Exceptions to the Hearsay Rule

June 10, 2022 10:23 am Published by

Hearsay evidence is evidence of a statement that was made other than by a witness while testifying at the hearing and that is offered to prove the truth of the matter stated. There are a few parts to this, so let’s take it piece by piece.

The law on hearsay evidence is set out in the Criminal Justice Act 2003 (CJA 2003), sections 114-136. According to section 114(1) of the CJA 2003, hearsay means a “statement not made in oral evidence that is evidence of any matter stated”.

The Rule Against Hearsay Evidence

Prior to the Criminal Justice Act 2003 (CJA 2003) coming into effect, there was a general common law rule that hearsay evidence was inadmissible in criminal proceedings. Hearsay evidence was deemed to be ‘second-hand’ evidence because it was repeating something that had been said elsewhere, and the maker of the original statement could not therefore be directly cross-examined on its contents.

This general rule was subject to a number of exceptions, contained both in the common law and in a number of statutes. The CJA 2003 abolished the common law rule and put in place a statutory framework under which hearsay evidence may be admissible if it satisfies certain requirements.

Exceptions to the Rule Excluding Hearsay Evidence

The first category of hearsay evidence which is admissible by virtue of section114 is hearsay made admissible by virtue of any statutory provision. Hearsay evidence is made admissible as a result of a statutory provision in the following situations:

  1. cases where a witness is unavailable – CJA 2003, section116.
  2. business and other documents – CJA 2003, section117.
  3. previous inconsistent statements of a witness – CJA 2003, section119.
  4. previous consistent statements by a witness – CJA 2003, section120.
  5. reports prepared by experts (if leave of the court is obtained) – CJA 1988, section30.
  6. evidence of a confession made by the defendant – Police and Criminal Evidence Act 1984 codes of practice (PACE 1984), section76(1).
  7. evidence raised by a defendant of a confession made by a co-accused – PACE 1984, section76A (1).
  8. statements from a witness which are not in dispute – CJA 1967, section9; and
  9. formal admissions – CJA 1967, section10.

Cases where a witness is unavailable – CJA 2003, s 116.

Section 116 of the CJA 2003 provides:

  1. In criminal proceedings a statement not made in oral evidence in the proceedings is admissible as evidence of any matter stated if—
    1. oral evidence given in the proceedings by the person who made the statement would be admissible as evidence of that matter [i.e., the statement must be ‘first-hand hearsay’],
    2. the person who made the statement (the relevant person) is identified to the court’s satisfaction, and
    3. any of the five conditions mentioned in subsection (2) is satisfied.
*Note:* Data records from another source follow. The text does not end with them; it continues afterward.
theorem State.creditReturn_evolves {s0 s : State} (ev : Evolves s0 s) (p slot cnum : Nat) (e : Cistern) (n : Nat) :
    Evolves s0 (State.creditReturn s p slot cnum e n).s := by
  unfold State.creditReturn
  try dsimp only
  (repeat' split) <;> simp +contextual (maxDischargeDepth := 99) only [↓ev, ↓State.bump_evolves, ↓State.owe_evolves,
      ↓State.setEntry_evolves]

theorem State.contribute_evolves {s0 s : State} (ev : Evolves s0 s) (rm : Nat) (gen : BitVec 16) (b mask : Nat) (x :
    Payload) : Evolves s0 (State.contribute s rm gen b mask x) := by
  unfold State.contribute
  try dsimp only
  simp +contextual (maxDischargeDepth := 99) only [↓ev, ↓State.setBasin_evolves]

theorem State.reduceArmed_evolves {s0 s : State} (ev : Evolves s0 s) (p slot cnum : Nat) (tag : Option Nat) (e :
    Cistern) (o : BankOp) : Evolves s0 (State.reduceArmed s p slot cnum tag e o).s := by
  unfold State.reduceArmed
  try dsimp only
  (repeat' split) <;> simp +contextual (maxDischargeDepth := 99) only [↓ev, ↓State.applied_evolves,
      ↓State.contribute_evolves, ↓State.readBasin_evolves]

theorem State.payWrite_evolves {s0 s : State} (ev : Evolves s0 s) (b : Bind) (k : Token) : Evolves s0
    (State.payWrite s b k) := by
  unfold State.payWrite
  try dsimp only
  (repeat' split) <;> simp +contextual (maxDischargeDepth := 99) only [↓ev, ↓State.bump_evolves,
      ↓State.closeOne_evolves, ↓State.contribute_evolves, ↓State.count_evolves, ↓State.readBasin_evolves,
      ↓State.readEntry_evolves]

theorem State.beyond_evolves {s0 s : State} (ev : Evolves s0 s) (slot : Nat) (e : Cistern) (o : BankOp) : Evolves s0
    (State.beyond s slot e o).s := by
  unfold State.beyond
  try dsimp only
  (repeat' split) <;> simp +contextual (maxDischargeDepth := 99) only [↓ev, ↓State.setEntry_evolves]

theorem State.arrivalRefused_evolves {s0 s : State} (ev : Evolves s0 s) (o : BankOp) (cnum : Nat) (e : Cistern) (res
    : Nat) : Evolves s0 (State.arrivalRefused s o cnum e res) := by
  unfold State.arrivalRefused
  try dsimp only
  (repeat' split) <;> simp +contextual (maxDischargeDepth := 99) only [↓ev, ↓State.bump_evolves,
      ↓State.count_evolves, ↓State.event_evolves]

theorem State.arrival_evolves {s0 s : State} (ev : Evolves s0 s) (p slot cnum : Nat) (e : Cistern) (o : BankOp) :
    Evolves s0 (State.arrival s p slot cnum e o).s := by
  unfold State.arrival
  try dsimp only
  (repeat' split) <;> simp +contextual (maxDischargeDepth := 99) only [↓ev, ↓State.arrivalRefused_evolves,
      ↓State.arriveArmed_evolves, ↓State.beyond_evolves, ↓State.bump_evolves, ↓State.creditReturn_evolves,
      ↓State.postCount_evolves, ↓State.reduceArmed_evolves, ↓State.setEntry_evolves]

theorem State.setDeadline_evolves {s0 s : State} (ev : Evolves s0 s) (p cnum gen : Nat) : Evolves s0
    (State.setDeadline s p cnum gen) := by
  unfold State.setDeadline
  try dsimp only
  simp +contextual (maxDischargeDepth := 99) only [↓ev, ↓Evolves.ite, ↓State.modPrt_evolves]

theorem State.healBasins_evolves {s0 s : State} (ev : Evolves s0 s) (p : Nat) (x : Cistern) : Evolves s0
    (State.healBasins s p x) := by
  unfold State.healBasins
  try dsimp only
  simp +contextual (maxDischargeDepth := 99) only [↓ev, ↓Evolves.ite, ↓Evolves.update, ↓Evolves.foldl, implies_true,
      eq_self, Cst.wf_iff, Wel.wf_iff, Rst.wf_iff, Pipe.wf_iff, Cul.wf_iff, Pump.wf_iff, Obs.wf_iff, GLink.wf_iff,
      twf_tset, and_self, ↓State.clearErr_evolves]

theorem State.arm_evolves {s0 s : State} (ev : Evolves s0 s) (p slot cnum : Nat) (bad dyn : Bool) (a b : W64) :
    Evolves s0 (State.arm s p slot cnum bad dyn a b).1 := by
  unfold State.arm
  extract_lets +onlyGivenNames e d x
  split
  · exact ev
  · split
    · exact ev
    · split
      · exact ev
      · split
        · exact ev
        · extract_lets +onlyGivenNames y c1 s1 s2 s3 s4
          have h1 : Evolves s0 s1 := by unfold s1 c1; simp +contextual (maxDischargeDepth := 99) only [↓ev,
              ↓Evolves.ite, ↓Evolves.ite_fst, ↓Evolves.update, implies_true, eq_self, Cst.wf_iff, Wel.wf_iff,
              Rst.wf_iff, Pipe.wf_iff, Cul.wf_iff, Pump.wf_iff, Obs.wf_iff, GLink.wf_iff, twf_tset, and_self,
              ↓State.enter_evolves, ↓State.grantArm_evolves, ↓State.healBasins_evolves, ↓State.setDeadline_evolves,
              ↓State.setEntry_evolves]
          have h2 : Evolves s0 s2 := by unfold s2; simp +contextual (maxDischargeDepth := 99) only [↓h1, ↓ev,
              ↓Evolves.ite, ↓Evolves.ite_fst, ↓Evolves.update, implies_true, eq_self, Cst.wf_iff, Wel.wf_iff,
              Rst.wf_iff, Pipe.wf_iff, Cul.wf_iff, Pump.wf_iff, Obs.wf_iff, GLink.wf_iff, twf_tset, and_self,
              ↓State.enter_evolves, ↓State.grantArm_evolves, ↓State.healBasins_evolves, ↓State.setDeadline_evolves,
              ↓State.setEntry_evolves]
          have h3 : Evolves s0 s3 := by unfold s3; simp +contextual (maxDischargeDepth := 99) only [↓h2, ↓ev,
              ↓Evolves.ite, ↓Evolves.ite_fst, ↓Evolves.update, implies_true, eq_self, Cst.wf_iff, Wel.wf_iff,
              Rst.wf_iff, Pipe.wf_iff, Cul.wf_iff, Pump.wf_iff, Obs.wf_iff, GLink.wf_iff, twf_tset, and_self,
              ↓State.enter_evolves, ↓State.grantArm_evolves, ↓State.healBasins_evolves, ↓State.setDeadline_evolves,
              ↓State.setEntry_evolves]
          have h4 : Evolves s0 s4 := by unfold s4; simp +contextual (maxDischargeDepth := 99) only [↓h3, ↓ev,
              ↓Evolves.ite, ↓Evolves.ite_fst, ↓Evolves.update, implies_true, eq_self, Cst.wf_iff, Wel.wf_iff,
              Rst.wf_iff, Pipe.wf_iff, Cul.wf_iff, Pump.wf_iff, Obs.wf_iff, GLink.wf_iff, twf_tset, and_self,
              ↓State.enter_evolves, ↓State.grantArm_evolves, ↓State.healBasins_evolves, ↓State.setDeadline_evolves,
              ↓State.setEntry_evolves]
          clear_value s4
          simp +contextual (maxDischargeDepth := 99) only [↓h4, ↓ev, ↓Evolves.ite, ↓Evolves.ite_fst,
              ↓Evolves.update, implies_true, eq_self, Cst.wf_iff, Wel.wf_iff, Rst.wf_iff, Pipe.wf_iff, Cul.wf_iff,
              Pump.wf_iff, Obs.wf_iff, GLink.wf_iff, twf_tset, and_self, ↓State.enter_evolves,
              ↓State.grantArm_evolves, ↓State.healBasins_evolves, ↓State.setDeadline_evolves,
              ↓State.setEntry_evolves]

theorem State.leaveArmed_evolves {s0 s : State} (ev : Evolves s0 s) (p cnum : Nat) (e : Cistern) : Evolves s0
    (State.leaveArmed s p cnum e) := by
  unfold State.leaveArmed
  try dsimp only
  simp +contextual (maxDischargeDepth := 99) only [↓ev, ↓Evolves.ite, ↓State.grantLeave_evolves]

theorem State.clear_evolves {s0 s : State} (ev : Evolves s0 s) (p slot cnum : Nat) (e : Cistern) : Evolves s0
    (State.clear s p slot cnum e).1 := by
  unfold State.clear
  try dsimp only
  simp +contextual (maxDischargeDepth := 99) only [↓ev, ↓Evolves.ite_fst, ↓State.leaveArmed_evolves,
      ↓State.setEntry_evolves]

theorem State.fence_evolves {s0 s : State} (ev : Evolves s0 s) (p slot cnum : Nat) (e : Cistern) : Evolves s0
    (State.fence s p slot cnum e).1 := by
  unfold State.fence
  try dsimp only
  (repeat' split) <;> simp +contextual (maxDischargeDepth := 99) only [↓ev, ↓State.abandonCnum_evolves,
      ↓State.leaveArmed_evolves, ↓State.setEntry_evolves, ↓State.sideFence_evolves]

theorem State.unfence_evolves {s0 s : State} (ev : Evolves s0 s) (slot : Nat) (e : Cistern) : Evolves s0
    (State.unfence s slot e).1 := by
  unfold State.unfence
  try dsimp only
  simp +contextual (maxDischargeDepth := 99) only [↓ev, ↓Evolves.ite_fst, ↓State.setEntry_evolves]

theorem State.cisternOp_evolves {s0 s : State} (ev : Evolves s0 s) (p slot : Nat) (o : BankOp) : Evolves s0
    (State.cisternOp s p slot o) := by
  unfold State.cisternOp
  extract_lets +onlyGivenNames c bad e0 s1 r
  have h1 : Evolves s0 s1 := by unfold s1; simp +contextual (maxDischargeDepth := 99) only [↓ev, ↓Evolves.ite,
      ↓Evolves.ite_fst, ↓State.answer_evolves, ↓State.arm_evolves, ↓State.arrival_evolves, ↓State.bump_evolves,
      ↓State.clear_evolves, ↓State.count_evolves, ↓State.fence_evolves, ↓State.readEntry_evolves,
      ↓State.unfence_evolves]
  have hr : Evolves s0 r.1 := by unfold r; simp +contextual (maxDischargeDepth := 99) only [↓h1, ↓ev, ↓Evolves.ite,
      ↓Evolves.ite_fst, ↓State.answer_evolves, ↓State.arm_evolves, ↓State.arrival_evolves, ↓State.bump_evolves,
      ↓State.clear_evolves, ↓State.count_evolves, ↓State.fence_evolves, ↓State.readEntry_evolves,
      ↓State.unfence_evolves]
  clear_value r
  split
  · simp +contextual (maxDischargeDepth := 99) only [↓hr, ↓ev, ↓Evolves.ite, ↓Evolves.ite_fst,
      ↓State.answer_evolves, ↓State.arm_evolves, ↓State.arrival_evolves, ↓State.bump_evolves, ↓State.clear_evolves,
      ↓State.count_evolves, ↓State.fence_evolves, ↓State.readEntry_evolves, ↓State.unfence_evolves]
  · extract_lets +onlyGivenNames s2 e s3 t a
    have h3 : Evolves s0 s3 := by unfold s3 s2; simp +contextual (maxDischargeDepth := 99) only [↓hr, ↓ev,
        ↓Evolves.ite, ↓Evolves.ite_fst, ↓State.answer_evolves, ↓State.arm_evolves, ↓State.arrival_evolves,
        ↓State.bump_evolves, ↓State.clear_evolves, ↓State.count_evolves, ↓State.fence_evolves,
        ↓State.readEntry_evolves, ↓State.unfence_evolves]
    clear_value s3
    have ht : Evolves s0 t.1 := by unfold t; simp +contextual (maxDischargeDepth := 99) only [↓h3, ↓ev,
        ↓Evolves.ite, ↓Evolves.ite_fst, ↓State.answer_evolves, ↓State.arm_evolves, ↓State.arrival_evolves,
        ↓State.bump_evolves, ↓State.clear_evolves, ↓State.count_evolves, ↓State.fence_evolves,
        ↓State.readEntry_evolves, ↓State.unfence_evolves]
    clear_value t
    have ha : Evolves s0 a.s := by
      unfold a
      split
      · simp +contextual (maxDischargeDepth := 99) only [↓h3, ↓ev, ↓Evolves.ite, ↓Evolves.ite_fst,
          ↓State.answer_evolves, ↓State.arm_evolves, ↓State.arrival_evolves, ↓State.bump_evolves,
          ↓State.clear_evolves, ↓State.count_evolves, ↓State.fence_evolves, ↓State.readEntry_evolves,
          ↓State.unfence_evolves]
      · split <;> simp +contextual (maxDischargeDepth := 99) only [↓h3, ↓ht, ↓ev, ↓Evolves.ite, ↓Evolves.ite_fst,
          ↓State.answer_evolves, ↓State.arm_evolves, ↓State.arrival_evolves, ↓State.bump_evolves,
          ↓State.clear_evolves, ↓State.count_evolves, ↓State.fence_evolves, ↓State.readEntry_evolves,
          ↓State.unfence_evolves]
    clear_value a
    simp +contextual (maxDischargeDepth := 99) only [↓ha, ↓ev, ↓Evolves.ite, ↓Evolves.ite_fst,
        ↓State.answer_evolves, ↓State.arm_evolves, ↓State.arrival_evolves, ↓State.bump_evolves,
        ↓State.clear_evolves, ↓State.count_evolves, ↓State.fence_evolves, ↓State.readEntry_evolves,
        ↓State.unfence_evolves]

theorem State.requestFill_evolves {s0 s : State} (ev : Evolves s0 s) (p cnum : Nat) : Evolves s0 (State.requestFill
    s p cnum) := by
  unfold State.requestFill
  try dsimp only
  (repeat' split) <;> simp +contextual (maxDischargeDepth := 99) only [↓ev, ↓Evolves.update, implies_true, eq_self,
      Cst.wf_iff, Wel.wf_iff, Rst.wf_iff, Pipe.wf_iff, Cul.wf_iff, Pump.wf_iff, Obs.wf_iff, GLink.wf_iff, and_self]

theorem State.answerWork_evolves {s0 s : State} (ev : Evolves s0 s) (w : BankWork) (r : BankRsp) : Evolves s0
    (State.answerWork s w r) := by
  unfold State.answerWork
  try dsimp only
  (repeat' split) <;> simp +contextual (maxDischargeDepth := 99) only [↓ev, ↓Evolves.foldl, implies_true,
      ↓State.answer_evolves, ↓State.bill_evolves, ↓State.count_evolves, ↓State.deliver_evolves]

theorem State.miss_evolves {s0 s : State} (ev : Evolves s0 s) (p cnum : Nat) (w : BankWork) : Evolves s0 (State.miss
    s p cnum w) := by
  unfold State.miss
  try dsimp only
  simp +contextual (maxDischargeDepth := 99) only [↓ev, ↓Evolves.ite, ↓Evolves.update, implies_true, eq_self,
      Cst.wf_iff, Wel.wf_iff, Rst.wf_iff, Pipe.wf_iff, Cul.wf_iff, Pump.wf_iff, Obs.wf_iff, GLink.wf_iff, and_self,
      ↓State.answerWork_evolves, ↓State.count_evolves, ↓State.requestFill_evolves]

theorem State.refuseRights_evolves {s0 s : State} (ev : Evolves s0 s) (o : BankOp) (unit : Nat) : Evolves s0
    (State.refuseRights s o unit) := by
  unfold State.refuseRights
  try dsimp only
  simp +contextual (maxDischargeDepth := 99) only [↓ev, ↓State.answer_evolves, ↓State.rightsEvent_evolves]

theorem State.runCistern_evolves {s0 s : State} (ev : Evolves s0 s) (o : BankOp) : Evolves s0 (State.runCistern s o)
    := by
  unfold State.runCistern
  try dsimp only
  (repeat' split) <;> simp +contextual (maxDischargeDepth := 99) only [↓ev, ↓State.answer_evolves,
      ↓State.bump_evolves, ↓State.cisternOp_evolves, ↓State.miss_evolves, ↓State.refuseRights_evolves]

theorem State.pollAnswer_evolves {s0 s : State} (ev : Evolves s0 s) (p slot cnum : Nat) (l : List BankOp) : Evolves
    s0 (State.pollAnswer s p slot cnum l) := by
  unfold State.pollAnswer
  try dsimp only
  simp +contextual (maxDischargeDepth := 99) only [↓ev, ↓Evolves.ite_fst, ↓Evolves.foldl, implies_true,
      ↓State.bill_evolves, ↓State.count_evolves, ↓State.deliver_evolves, ↓State.readEntry_evolves]

theorem State.runPolls_evolves {s0 s : State} (ev : Evolves s0 s) (cnum : Nat) (l : List BankOp) : Evolves s0
    (State.runPolls s cnum l) := by
  unfold State.runPolls
  try dsimp only
  (repeat' split) <;> simp +contextual (maxDischargeDepth := 99) only [↓ev, ↓Evolves.foldl, implies_true,
      ↓State.answerWork_evolves, ↓State.miss_evolves, ↓State.pollAnswer_evolves, ↓State.refuseRights_evolves]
The conditions referred to in section116(2)(a)–(e) are that:

  1. the relevant person has died.
  2. the relevant person is unfit to be a witness because of their bodily or mental condition.
  3. the relevant person is outside the United Kingdom, and it is not reasonably practicable to secure their attendance.
  4. the relevant person cannot be found, although such steps as it is reasonably practicable have been taken to find them.
  5. through fear the relevant person does not give oral evidence in the proceedings, either at all or in connection with the subject matter of the statement, and the court gives leave for the statement to be given in evidence.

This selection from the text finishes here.